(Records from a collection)
--- START ---
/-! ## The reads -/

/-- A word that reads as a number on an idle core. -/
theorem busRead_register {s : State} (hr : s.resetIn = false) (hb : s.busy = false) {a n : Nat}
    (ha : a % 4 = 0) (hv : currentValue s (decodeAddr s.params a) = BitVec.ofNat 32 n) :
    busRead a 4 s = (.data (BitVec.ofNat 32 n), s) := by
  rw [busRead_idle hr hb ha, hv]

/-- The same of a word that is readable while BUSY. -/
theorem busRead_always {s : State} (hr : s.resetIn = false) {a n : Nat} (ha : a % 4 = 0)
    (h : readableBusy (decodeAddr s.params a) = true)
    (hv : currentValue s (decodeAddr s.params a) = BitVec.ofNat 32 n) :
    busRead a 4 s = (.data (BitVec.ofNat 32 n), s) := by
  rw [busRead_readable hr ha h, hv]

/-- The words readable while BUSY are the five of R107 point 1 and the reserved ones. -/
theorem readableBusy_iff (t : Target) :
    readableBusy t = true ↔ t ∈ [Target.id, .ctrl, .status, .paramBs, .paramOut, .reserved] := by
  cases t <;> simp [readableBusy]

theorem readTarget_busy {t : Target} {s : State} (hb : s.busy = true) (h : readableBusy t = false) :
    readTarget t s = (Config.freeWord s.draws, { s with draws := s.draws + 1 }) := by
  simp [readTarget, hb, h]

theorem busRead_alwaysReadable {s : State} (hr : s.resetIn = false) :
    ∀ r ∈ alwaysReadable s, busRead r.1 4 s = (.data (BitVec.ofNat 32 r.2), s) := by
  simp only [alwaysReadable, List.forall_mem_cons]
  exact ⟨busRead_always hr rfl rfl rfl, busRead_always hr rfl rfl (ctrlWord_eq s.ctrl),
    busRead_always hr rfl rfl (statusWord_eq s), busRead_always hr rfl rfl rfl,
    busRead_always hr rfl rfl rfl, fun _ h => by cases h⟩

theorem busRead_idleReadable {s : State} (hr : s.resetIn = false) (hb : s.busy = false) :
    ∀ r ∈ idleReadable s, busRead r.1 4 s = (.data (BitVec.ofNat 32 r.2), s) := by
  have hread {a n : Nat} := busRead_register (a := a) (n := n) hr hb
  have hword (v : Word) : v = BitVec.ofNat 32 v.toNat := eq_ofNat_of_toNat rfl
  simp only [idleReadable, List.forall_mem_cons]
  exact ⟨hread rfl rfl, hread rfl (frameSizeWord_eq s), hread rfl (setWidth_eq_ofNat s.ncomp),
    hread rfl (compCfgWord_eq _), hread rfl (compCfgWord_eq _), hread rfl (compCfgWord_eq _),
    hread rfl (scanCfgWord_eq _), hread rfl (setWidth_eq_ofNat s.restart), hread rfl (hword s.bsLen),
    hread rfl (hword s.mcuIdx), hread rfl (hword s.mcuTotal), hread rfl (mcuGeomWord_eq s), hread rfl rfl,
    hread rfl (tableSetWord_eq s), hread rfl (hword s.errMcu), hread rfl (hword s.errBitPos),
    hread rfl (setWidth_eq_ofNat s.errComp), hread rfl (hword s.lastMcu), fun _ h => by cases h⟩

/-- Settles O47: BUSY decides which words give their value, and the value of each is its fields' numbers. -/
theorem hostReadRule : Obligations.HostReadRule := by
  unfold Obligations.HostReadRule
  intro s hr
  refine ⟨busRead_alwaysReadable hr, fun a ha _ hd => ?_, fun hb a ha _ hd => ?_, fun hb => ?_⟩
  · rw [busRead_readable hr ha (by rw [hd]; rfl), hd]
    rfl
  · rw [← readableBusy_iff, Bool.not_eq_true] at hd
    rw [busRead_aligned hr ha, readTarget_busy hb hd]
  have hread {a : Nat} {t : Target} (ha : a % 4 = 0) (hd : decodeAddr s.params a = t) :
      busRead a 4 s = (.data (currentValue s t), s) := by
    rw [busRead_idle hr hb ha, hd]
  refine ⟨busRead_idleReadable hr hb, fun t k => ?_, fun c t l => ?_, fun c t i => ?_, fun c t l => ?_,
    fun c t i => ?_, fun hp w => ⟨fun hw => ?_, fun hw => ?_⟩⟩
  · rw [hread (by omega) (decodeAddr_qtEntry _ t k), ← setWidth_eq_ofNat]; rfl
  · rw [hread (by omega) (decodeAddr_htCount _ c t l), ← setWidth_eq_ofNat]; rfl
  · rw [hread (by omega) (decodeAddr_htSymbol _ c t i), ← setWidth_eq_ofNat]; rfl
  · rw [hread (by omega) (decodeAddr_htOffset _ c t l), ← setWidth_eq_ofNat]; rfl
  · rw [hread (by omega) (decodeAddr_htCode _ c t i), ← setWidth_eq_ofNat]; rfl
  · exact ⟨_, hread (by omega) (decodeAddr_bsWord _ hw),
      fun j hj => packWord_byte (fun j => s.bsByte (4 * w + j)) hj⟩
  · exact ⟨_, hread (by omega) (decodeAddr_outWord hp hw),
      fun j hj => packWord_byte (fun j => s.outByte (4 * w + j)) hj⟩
--- END ---
### What the task requires
Please return only the lines above, starting at the line that has "r ∈ idleReadable" and ending at the line that has "hread rfl (scanCfgWord_eq", keeping both and leaving each one unchanged.

### Solution to the problem
    ∀ r ∈ idleReadable s, busRead r.1 4 s = (.data (BitVec.ofNat 32 r.2), s) := by
  have hread {a n : Nat} := busRead_register (a := a) (n := n) hr hb
  have hword (v : Word) : v = BitVec.ofNat 32 v.toNat := eq_ofNat_of_toNat rfl
  simp only [idleReadable, List.forall_mem_cons]
  exact ⟨hread rfl rfl, hread rfl (frameSizeWord_eq s), hread rfl (setWidth_eq_ofNat s.ncomp),
    hread rfl (compCfgWord_eq _), hread rfl (compCfgWord_eq _), hread rfl (compCfgWord_eq _),
    hread rfl (scanCfgWord_eq _), hread rfl (setWidth_eq_ofNat s.restart), hread rfl (hword s.bsLen),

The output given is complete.